A typical Monday has me arriving at work at 3:30 am, too early to eat. Because we are very busy, before I know it, it is 9:30—I grab a handful of nuts. At 11:00 I’m actually starving and ask my husband to make me a yogurt & granola. However, the pace of work in the kitchen doesn’t let up, so it takes me 3 hours of bites on the run to finish my snack. Around 3:30 pm, after the clients’ meals are all finished and the employees have left, I have another snack (probably something quick that’s loaded w/carbs and little or no protein). Then I get home around 6:30 pm and usually go out to dinner. Who wants to cook after a 15-hour day? In fact, I’m probably having some wine w/that dinner because, hey, after a Monday like this, I deserve it! I come home pooped and unwind with a good book before falling asleep.

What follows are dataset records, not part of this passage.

/-- The thread's operation can perform an element now, whether the thread runs or has been halted meanwhile (R27): it holds the datapath
or takes it, and no event suspends it (R84, R85). -/
def State.blkMay (s : State) (e : Eng) (t : Thr) : Bool :=
  let x := s.thr e t
  s.engRuns e && t.val < s.nThreads e && x.blk.active && !x.blk.ended && x.pfault.isNone && x.tail.isNone &&
    !x.ret && (s.eventNow e t).isNone && ((s.eng e).blkOwner.isNone || (s.eng e).blkOwner = some t)

/-- What a lane asks for with its next element: it is voted (R144). None where the lane has no element to perform, where a check of it
fails (R85, R204), and for a store to the program window. -/
def State.blkRequest (s : State) (e : Eng) (t : Thr) : Option BlkAsk :=
  let x := (s.thr e t).blk
  if !s.blkMay e t then none
  else match s.blkCheck e t x.usesSrc false x.srcVa with
    | .go src =>
      match s.blkCheck e t x.usesDst x.stores x.dstVa with
      | .go dst => if x.stores && (dst.head?.bind progOf).isSome then none
        else some ⟨src, dst, x.stores, if x.op = 1 then x.live.pat else 0⟩
      | _ => none
    | _ => none

/-- An element that asks for nothing: a check of it fails, its translation misses, or it stores to the program window (R85, R179, R204). -/
def State.blkLocal (s : State) (e : Eng) (t : Thr) : State :=
  let x := (s.thr e t).blk
  if !s.blkMay e t then s
  else match s.blkCheck e t x.usesSrc false x.srcVa with
    | .fault q => s.blkSuspend e t q
    | .miss va _ => s.startWalk e t va false false true x.goValue
    | .go _ =>
      match s.blkCheck e t x.usesDst x.stores x.dstVa with
      | .fault q => s.blkSuspend e t q
      | .miss va _ => s.startWalk e t va x.stores false true x.goValue
      | .go dst =>
        match (if x.stores then dst.head?.bind progOf else none) with
        | some c =>
          (s.raiseOf (.engine e t (s.thr e t).machine) (progSrc c) 0x03 (dst.headD 0)).blkSuspend e t { cause := 0x16, fa := x.dstVa }
        | none => s

/-- The voted accesses of an element, made once (R82, R85). -/
def State.blkPerform (s : State) (m : Master) (q : BlkAsk) (o1 o2 : ReadOutcome) (ow : WriteOutcome) (h h2 : HostRead) : BlkEnd × State :=
  let r : Option Got × State := match q.src with
    | a :: _ => let r := s.busRead m a o1 h; (some r.1, r.2)
    | [] => (none, s)
  match r.1, q.dst with
  | some (.failed _), _ | _, [] => ({ src := r.1 }, r.2)
  | v, a :: _ =>
    if q.stores then
      let w := r.2.busWrite m a (match v with
        | some (.word v) => v
        | _ => q.data) ow
      ({ src := r.1, stored := some w.1 }, w.2)
    else
      let w := r.2.busRead m a o2 h2
      ({ src := r.1, dst := some w.1 }, if q.src.any fun a => regionOf a = .host then w.2.bothAsked r.2.sht.hostIn a else w.2)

So, while I am eating 4 times a day, which is good, I don’t eat my first meal until I’ve been up for 6 hrs! Then in about the same span of time, I consume 3 more meals. Not so good. OK, so where am I going to take the opportunity to make some needed changes?

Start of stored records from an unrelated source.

/-- The CQ after a completion's write: the next slot, and the completions that wait for a message, with the moderation fields as they now
take effect (R416). -/
def State.cqPush (s : State) (c : Fin 8) : State :=
  let size := s.cqSize c
  s.updCq c fun q =>
    let tail := (q.tail.toNat + 1) % size
    { q with tail := BitVec.ofNat 12 tail, phase := if tail = 0 then !q.phase else q.phase
             pd := if q.pd = 255 then 255 else q.pd + 1
             timer := decide (s.reg (cqReg c 8) ≠ 0), thr := BitVec.ofNat 8 (s.cqThr c) }

/-- COMPLETION_WRITE (R405, R412, R416, R418, R420). A completion to a CQ that has stopped is dropped. -/
def State.complete (s : State) (n : Fin 8) (x : Exec) (st : BitVec 16) (res : BitVec 32) : State :=
  let c := s.sqCq n
  let q := s.cq c
  if q.err then (s.updSq n fun q => { q with exec := none }).endWaits n
  else if !s.canSend then (s.completionFails n c).endWaits n
  else
    let k := completionOf n c q x st res
    let s := s.updSht fun y => { y with lastCpl := some k, hostOut := s.cplWrites k }
    let s := ((s.updSq n fun q => { q with exec := none }).endWaits n).cqPush c
    let s := if s.cqIen c && (x.d.flg.getLsbD 0 || decide ((s.cq c).thr.toNat ≤ (s.cq c).pd.toNat)) then s.cqMessage c else s
    if rng st.toNat 2 4 then s.shtLine 24 else s

def execCompletionWrite (n : Fin 8) (s : State) : Host.Outcome State Fault Refusal :=
  match (s.sq n).exec with
  | some x =>
    match x.status with
    | some p => .next (s.complete n x p.1 p.2)
    | none => .next s
  | none => .next s

/-- CQ_TIMER_EXPIRY (R416): the time that CQTMO named at the last completion has passed. -/
def execCqTimerExpiry (n : Fin 8) (s : State) : Host.Outcome State Fault Refusal :=
  if (s.cq n).timer && s.cqIen n then .next (s.cqMessage n) else .next s

/-! ### Weft transfers that time out (R182) -/

/-- The oldest posted store of an engine, as its transfer crosses the weft. -/
def State.storeTimeout (s : State) (e : Eng) : State :=
  match (if s.still e then [] else (s.eng e).sbuf) with
  | [] => s
  | q :: _ => if q.sent && crossesWeft (.engine e q.t q.machine) q.pa then s.performStore e q .timeout .ok else s

/-- The outstanding load of a thread; a host-window read ends with PCIe's own timeout first. -/
def State.loadTimeout (s : State) (e : Eng) (t : Thr) : State :=
  match s.loadOf e t with
  | none => s
  | some l =>
    if l.words.any fun a => crossesWeft (.engine e t l.machine) a && decide (regionOf a ≠ .host) then
      s.finishLoad e t l .timeout .timeout .abort .abort
    else s

/-- The read that an engine's walk waits for: a walk-integrity fault (R200, R207). -/
def State.walkTimeout (s : State) (e : Eng) : State :=
  match (if s.still e then none else s.walkAsk e) with
  | some q => if crossesWeft (.engine e q.1 true) q.2.1 then s.walkStep e .timeout else s
  | none => s

/-- The element of a block operation: its source read, or its destination access. An element that reads the host window meets PCIe's own
timeout in that read. -/
def State.blockTimeout (s : State) (e : Eng) (t : Thr) : State :=
  let x := (s.thr e t).blk
  let at_ := fun (use write : Bool) (va : Addr) => match s.blkCheck e t use write va with
    | .go (a :: _) => some a
    | _ => none
  let src := at_ x.usesSrc false x.srcVa
  let dst := at_ x.usesDst x.stores x.dstVa
  let host := fun (o : Option Addr) => o.map regionOf = some .host
  let far := fun (o : Option Addr) => (o.map (crossesWeft (.engine e t (s.thr e t).machine))).getD false
  if host src || (host dst && !x.stores) || !(far src || far dst) then s
  else s.blkStep e t .timeout .timeout .timeout .abort .abort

Opportunity #1: Eat breakfast daily within 1 hour of waking.

Opportunity #2: Eat low-fat meals/snacks that are balanced w/ protein & healthy carbs every 3 to 4 hours. Total calories: 1,300 -1,400/day.

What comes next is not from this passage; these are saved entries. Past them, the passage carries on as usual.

/-- A re-threading runs through bulk copy, pause and the steps in unison: the bulk copy brings the odd lane the source lane's caches,
tables, registers and configuration copies and leaves it its operations in flight; at the pause's end it holds what the source lane holds,
with its signature, the longest pause is kept and measured, and what waited at the delivery point reaches the lanes; a counted detection
below ENG.HCFG's limit starts one and freezes the lane with the configuration copies it has, at the limit it retires the lane and sets
DEGRADED (R154 to R159). -/
def Claims.RethreadingRejoinsOrRetires : Prop :=
  ∀ (s : State) (e : Eng) (l : Lane) (ek : Word),
    let h := s.heddle e
    let x := s.eng e
    let c := (x.view h.source)
    let up := (s.clu e.cluster).gated = false
    (∀ y, up → h.phase = .bulk → h.odd = some l → x.stray[(laneIdx l).val] = some y →
      ∃ u, exec (.bulkCopyEnd e) s = .next u ∧ u.heddle e = { h with phase := .copied } ∧ (u.eng e).toEngineCore = x.toEngineCore ∧
        (let z := (u.eng e).view l
         z.sets = c.sets ∧ z.tlb = c.tlb ∧ z.wcache = c.wcache ∧ z.mbox = c.mbox ∧ z.ipend = c.ipend ∧ z.trq = c.trq ∧
           z.cfg = some (s.engCopies e) ∧ z.sbuf = y.sbuf ∧ z.walk = y.walk ∧ z.out = y.out ∧
           ∀ t : Thr, z.threads[t.val].g = c.threads[t.val].g ∧ z.threads[t.val].pc = c.threads[t.val].pc ∧
             z.threads[t.val].lsu.load = y.threads[t.val].lsu.load ∧ z.threads[t.val].staged = y.threads[t.val].staged ∧
             z.threads[t.val].tmr = y.threads[t.val].tmr)) ∧
    (up → h.phase = .copied → exec (.pauseStart e) s = .next (s.updHeddle e fun h => { h with phase := .paused })) ∧
    (∀ g rest, up → h.phase = .paused → h.odd = some l → h.good = g :: rest → x.apart g = false →
      let back := s.updEng e fun x =>
        { x with
          held := []
          stray := x.stray.set (laneIdx l).val none
          heddle := { h with
            phase := .inStep, gatedEk := h.gatedEk + ek.toNat, sig := h.sig.set (laneIdx l).val (h.sigOf g)
            count := h.count.set (laneIdx l).val h.count[(laneIdx g).val]
            maxp := if h.maxp.toNat < ek.toNat then ek else h.maxp } }
      let measured := fun (u : State) => u.gaugeFeed 6 e.val none (ek.setWidth 24)
      (x.held = [] → exec (.pauseEnd e ek) s = .next (measured back)) ∧
      (∀ d, x.held = [d] → exec (.pauseEnd e ek) s = .next (measured (back.deliverNow e d)))) ∧
    (let counted := s.updHeddle e fun h =>
       { h with cnt := upd h.cnt (laneIdx l) fun c => sat12 (c.toNat + 1), times := upd h.times (laneIdx l) fun ts => (s.fk :: ts).take 15 }
     let limit := bitsAt (s.reg (engBase e + 0x40)) 8 4
     let u := s.detect e l (some 0x40) true
     (limit ≤ counted.recentDetections e l →
       (u.heddle e).isRetired l = true ∧ (u.heddle e).odd = none ∧ u.dev.degraded = true) ∧
     (counted.recentDetections e l < limit →
       (u.heddle e).odd = some l ∧ (u.heddle e).phase = .bulk ∧ (u.heddle e).commits? l = false ∧ (u.eng e).apart l = true ∧
         ((u.eng e).view l).toEngineCore = { (x.view l).toEngineCore with cfg := some (s.engCopies e) } ∧ u.dev.degraded = s.dev.degraded))

/-! ### Memory (R182 to R194, R213) -/

/-- Retention: an idle bank of a dozing, gated cluster that may be retained enters it, an access wakes it, the wake ends active; a bank
that loses its contents shows in CLU.RLOST and at source 64 + c with its base address (the model's
choice, notes/assumptions/62), and no write of its words stands any longer: R194 leaves their contents undefined, and each word reads as a
free value of the bank's loss count (notes/assumptions/2). -/
def Claims.BanksSleepWakeAndLose : Prop :=
  ∀ (s : State) (c : Clu) (b : Bank),
    let now := (s.clu c).banks[b.val]
    let set := fun (k : BankMode) => s.updClu c fun x => { x with banks := x.banks.set b.val k }
    (s.doze = true → s.regB (cluBase c + 1) b.val = true → (s.clu c).gated = true → now = .active → s.retainable c b = true →
      exec (.retentionEnter c b) s = .next (set .retained)) ∧
    (now = .retained → ∀ a : Addr, (regionOf a).bank = some (c, b) → s.wake a = set .waking) ∧
    (now = .waking → exec (.bankWake c b) s = .next (set .active)) ∧
    (now ≠ .active → ∃ u, exec (.retentionLoss c b) s = .next u ∧ (u.clu c).rlost.getLsbD b.val = true ∧
      (u.clu c).epoch[b.val] = (s.clu c).epoch[b.val] + 1 ∧
      (∀ p ∈ u.mem, b ≠ 10 → inBank c b p.1 = false) ∧ (∀ p ∈ u.prog, b = 10 → p.1 / 131072 ≠ c.val) ∧
      (s.up = true → (s.src (dataSrc c)).waiting.length < 5 →
        (u.src (dataSrc c)).waiting = (s.src (dataSrc c)).waiting ++ [⟨0x06, BitVec.ofNat 24 (bankBase c b), none⟩]))

/-- CLU.FLEX keeps a legal arrangement: LOCAL with an engine or the shuttle as its owner, SHARED with two different codes, and refuses a
reserved code (R175 to R178). -/
def Claims.FlexBanksAreArranged : Prop :=
  ∀ (s : State) (m : Master) (c : Clu) (v : Word),
    let a := cluBase c
    let x := v.toNat / 16 % 16
    let y := v.toNat % 16
    let code := fun (k : Nat) => k ≤ 9 ∨ k = 15
    let legal := (v.toNat / 1024 = 0 ∧ x ≤ 8 ∧ code y) ∨ (v.toNat / 1024 = 1 ∧ (x ≠ y ∨ x = 15) ∧ code x ∧ code y)
    s.canWrite m a = true →
      (legal → exec (.cluFlexWrite m c v) s = .next (s.wrote m a v)) ∧
      (¬ legal → exec (.cluFlexWrite m c v) s = .next (((s.wakeFor a).countRefusal m a).refusedAt m a))

/-! ### Sensing (R232 to R256) -/

/-- The bits of an interval enter the path's filter, in the order of the group's edges; after its first results are dropped each is
delivered while the path is valid, and on the bobbin's source path a delivered one is numbered. Full-scale bitstreams give the ends of the
24-bit range (R229, R234 to R236, R239). -/
def Claims.FiltersDeliverEachInterval : Prop :=
  (∀ (s : State) (n : Chan) (fast : Bool) (bits : List Bool) (f0 f1 : CopyFault),
    let g := groupOf n
    let p := if fast then (s.chan n).fast else (s.chan n).precise
    s.inRun = true → s.pathEn n fast = true → s.regB (groupReg g.val) 11 = true → (s.groupAt g).lost = false → s.endDue n fast = true →
    bits.length = 2 ^ s.pathK n fast ∨ (p.part = true ∧ 1 ≤ bits.length ∧ bits.length ≤ 2 ^ s.pathK n fast) →
    ∃ u, exec (.decimationIntervalEnd n fast bits f0 f1) s = .next u ∧
      (let q := if fast then (u.chan n).fast else (u.chan n).precise
       let hist := (bits.reverse ++ p.hist).take ((if fast then 2 else 3) * 2 ^ s.pathK n fast)
       let y := sincOut (2 ^ s.pathK n fast) (if fast then 2 else 3) hist
       q.hist = hist ∧ q.skip = p.skip - 1 ∧ q.ends = p.ends + 1 ∧ q.part = false ∧
       q.value = (if p.skip ≠ 0 ∨ (s.groupAt g).iso = true ∨ (s.chan n).stuck = true then p.value
         else if fast then fastOut (s.pathK n fast) y else preciseOut (s.pathK n fast) y)) ∧
      (u.chan n).count = (s.chan n).count +
        (if p.skip = 0 ∧ (s.groupAt g).iso = false ∧ (s.chan n).stuck = false ∧ s.bobFast n = fast then 1 else 0)) ∧
  preciseOut 5 (sincOut 32 3 (List.replicate 96 true)) = 0x7FFFFF ∧ preciseOut 5 (sincOut 32 3 (List.replicate 96 false)) = 0x800000 ∧
  fastOut 2 (sincOut 4 2 (List.replicate 8 true)) = 0x0007FF ∧ fastOut 2 (sincOut 4 2 (List.replicate 8 false)) = 0xFFF800

/-- A lost group clock and a stuck bitstream are counted once and make their channels invalid; their return restarts the filters, whose
first results are dropped (R234, R240). The edge count of a device-driven group takes that of the groups it coincides with (the model's
choice, notes/assumptions/58), so the clause on a group's return speaks of the others. -/
def Claims.ClockLossAndStuckBitstreams : Prop :=
  ∀ (s : State) (g : Fin 12) (n : Chan), s.inRun = true →
    let stop := fun (lost : Bool) => { s with groups := s.groups.set g.val { s.groupAt g with lost := lost } }
    (s.regB (groupReg g.val) 11 = true → (s.groupAt g).lost = false →
      exec (.groupClockLost g) s = .next ((stop true).refreshGaps.raise (groupSrc g) 0x01 0).fabric) ∧
    ((s.groupAt g).lost = true → s.sdcDriven g = false →
      exec (.groupClockResume g) s = .next (State.refreshGaps { stop false with
        chans := vmap (fun i (c : Channel) => if i / 4 = g.val then c.restart else c) s.chans }).fabric) ∧
    (s.regB (groupReg (n.val / 4)) 11 = true → (s.groupAt (groupOf n)).lost = false → (s.chan n).stuck = false →
      exec (.stuckBitstream n) s =
        .next ((s.updChan n fun c => { c with stuck := true }).refreshGaps.raise (groupSrc (groupOf n)) (BitVec.ofNat 7 (0x10 + n.val % 4)) 0).fabric) ∧
    ((s.chan n).stuck = true →
      exec (.bitstreamTransition n) s = .next (s.updChan n fun c => { c.restart with stuck := false }).refreshGaps.fabric) ∧
    (∀ c : Channel, c.restart.precise.skip = 2 ∧ c.restart.precise.hist = [] ∧ c.restart.fast.skip = 1 ∧ c.restart.fast.hist = [] ∧
      c.restart.precise.part = true ∧ c.restart.count = c.count ∧ c.restart.precise.value = c.precise.value)

/-- A slot of a converter ends: its code is shown and counted, the converter's next slot follows, an input that did not complete is marked
and counts 0x01 at source 96 (A) or 97 (B), and a reference outside 2,032 to 2,064 counts 0x02. A paired slot of converter B compares its
code with A's of the same slot: more than DTOL apart counts 0x03 at source 96 (R242 to R244). That each counts its own slots and A's of a common
tick ends first is the model's choice (notes/assumptions/62), that it asks for the enables alone its reading (notes/assumptions/33). -/
def Claims.ConversionsAreShownAndChecked : Prop :=
  ∀ (s : State) (code : Word),
    let counts := fun (u : State) (n : Fin 160) (cause : BitVec 7) => s.up = true → (s.src n).waiting.length < 5 →
      (u.src n).waiting = (s.src n).waiting ++ [⟨cause, 0, none⟩]
    (s.regB adcBase 11 = true → s.adc.isoA = false →
    let q := s.adcSlot false s.adc.slotA
    let next := if s.adc.slotA + 1 < q.2.2 then s.adc.slotA + 1 else 0
    (∀ i : Fin 16, q.2.1 = i.val → ∃ u, exec (.conversionSlotEnd false code true) s = .next u ∧
      u.adc = { s.adc with slotA := next, ra := s.adc.ra.set i.val code, cntA := s.adc.cntA + 1, badA := s.adc.badA.set i.val false
                           pairA := if q.1 then some (s.adc.slotA, code) else none }) ∧
    (∀ i : Fin 16, q.2.1 = i.val → ∃ u, exec (.conversionSlotEnd false code false) s = .next u ∧
      u.adc = { s.adc with slotA := next, badA := s.adc.badA.set i.val true, pairA := none } ∧ counts u 96 0x01) ∧
    (q.2.1 = 16 → ∃ u, exec (.conversionSlotEnd false code true) s = .next u ∧ u.adc.rrefA = code ∧ u.adc.slotA = next ∧
      u.adc.ra = s.adc.ra ∧ (code.toNat < 2032 ∨ 2064 < code.toNat → counts u 96 0x02))) ∧
    (s.regB adcBase 10 = true → s.adc.isoB = false →
      let q := s.adcSlot true s.adc.slotB
      let next := if s.adc.slotB + 1 < q.2.2 then s.adc.slotB + 1 else 0
      let shown := fun (i : Fin 16) (pair : Option (Nat × Word)) =>
        { s.adc with slotB := next, rb := s.adc.rb.set i.val code, cntB := s.adc.cntB + 1, badB := s.adc.badB.set i.val false, pairA := pair }
      (∀ i : Fin 16, q.2.1 = i.val → (q.1 = false ∨ ∀ c, s.adc.pairA ≠ some (s.adc.slotB, c)) → ∃ u, exec (.conversionSlotEnd true code true) s = .next u ∧
        u.adc = shown i s.adc.pairA) ∧
      (∀ (i : Fin 16) (c : Word), q.2.1 = i.val → q.1 = true → s.adc.pairA = some (s.adc.slotB, c) →
        ∃ u, exec (.conversionSlotEnd true code true) s = .next u ∧ u.adc = shown i none ∧
          (if bitsAt (s.reg (adcBase + 1)) 0 8 < max (c.toNat - code.toNat) (code.toNat - c.toNat) then counts u 96 0x03
            else (u.src 96).waiting = (s.src 96).waiting)) ∧
      (∀ i : Fin 16, q.2.1 = i.val → ∃ u, exec (.conversionSlotEnd true code false) s = .next u ∧
        u.adc = { s.adc with slotB := next, badB := s.adc.badB.set i.val true } ∧ counts u 97 0x01) ∧
      (q.2.1 = 16 → ∃ u, exec (.conversionSlotEnd true code true) s = .next u ∧ u.adc.rrefB = code ∧ u.adc.slotB = next ∧
        u.adc.rb = s.adc.rb ∧ (code.toNat < 2032 ∨ 2064 < code.toNat → counts u 97 0x02)))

Although I strongly believe that running around the kitchen for 10 to 12 hours a day should count as exercise, my scale and mirror tell me that it somehow does not. This troubling fact appears to present yet another opportunity:

Opportunity #3: Exercise at least 15 minutes per day and walk 1 hour 2 to 3 times per week.

Unfortunately, it’s also true that wine doesn’t count as a fruit. So, you guessed it . . .

Opportunity #4: Cut out the weekday wine.

OK, I’m a woman, so I’m not going to tell you what I weigh right now, but by capitalizing on the opportunities above, I intend to lose the 30 lbs. of extra weight I’ve put on in the last 4 years by June 1st. So, if you are resolved to lose it too, visit my blog for great recipes and updates with helpful dieting tips.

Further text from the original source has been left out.